— About this exercise —
Search the records for the word "inductive". Copy every line where it appears.

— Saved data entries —
-- ==== Sys2Proof/Machine/RegDefs.lean ====
section
/-! DEFINITION. What a register table of the spec says, as data: a register (offset, instances, reset word), a field
(bit range, type, permitted values) and a table row. The tables themselves are in Machine/Regs*.lean. -/

namespace Sys2Proof.Machine

/-- The field types of the register tables (R32; `cntSat` is a CNT field whose Meaning column says it saturates, R35). -/
inductive Kind where
  | rw | rws | ro | st | w1c | w1s | cnt | cntSat | go
  deriving DecidableEq, Repr

/-- Which values of a field are not reserved encodings (R9). Binary32 rules judge the bit pattern. -/
inductive Allowed where
  /-- every value is permitted -/
  | any
  | le (n : Nat)
  | ge (n : Nat)
  | range (lo hi : Nat)
  | oneOf (l : List Nat)
  | mult (n : Nat)
  /-- a two's-complement value of the field's width whose magnitude is at most `n` -/
  | signedAbs (n : Nat)
  /-- a finite binary32 -/
  | finite
  /-- a finite binary32 above 0 -/
  | posFinite
  /-- a finite binary32 of at least 0 (R201) -/
  | nonnegFinite
  /-- a binary32 v with 0 ≤ v < 1 (R313) -/
  | belowOne
  /-- a finite binary32 above 1 (R313) -/
  | aboveOne
  /-- OUTF_Bb_CTRL.fmt: judged against the branch's BRANCH record (R321) -/
  | branchFmt
  /-- CAP_Pp_DEPTH.depth: judged against the pipeline's ingest copy (R233) -/
  | capDepth
  /-- SFE_Sn_GEOM.height: judged against the stream's STREAM record -/
  | geomHeight
  /-- SFE_Sn_GEOM.width: judged against the stream's STREAM record -/
  | geomWidth
  deriving DecidableEq, Repr

/-- A register: BAR0 offset of instance 0 (R6), its instance dimensions as (count, stride), its reset word (R7), the
reset words of instances that differ (by the last instance index) and whether its fields are held once per pipeline
(the RWS registers of the tiles, R191). -/
structure Reg where
  off : Nat
  dims : List (Nat × Nat)
  rst : Nat
  exc : List (Nat × Nat)
  perPipe : Bool
  deriving DecidableEq, Repr

/-- A field of a register. -/
structure Fld where
  reg : Reg
  hi : Nat
  lo : Nat
  kind : Kind
  allowed : Allowed
  deriving DecidableEq, Repr

/-- A register with its fields. -/
structure RegRow where
  reg : Reg
  flds : List Fld
  deriving DecidableEq, Repr

end Sys2Proof.Machine
end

— Output below —
inductive Kind where
inductive Allowed where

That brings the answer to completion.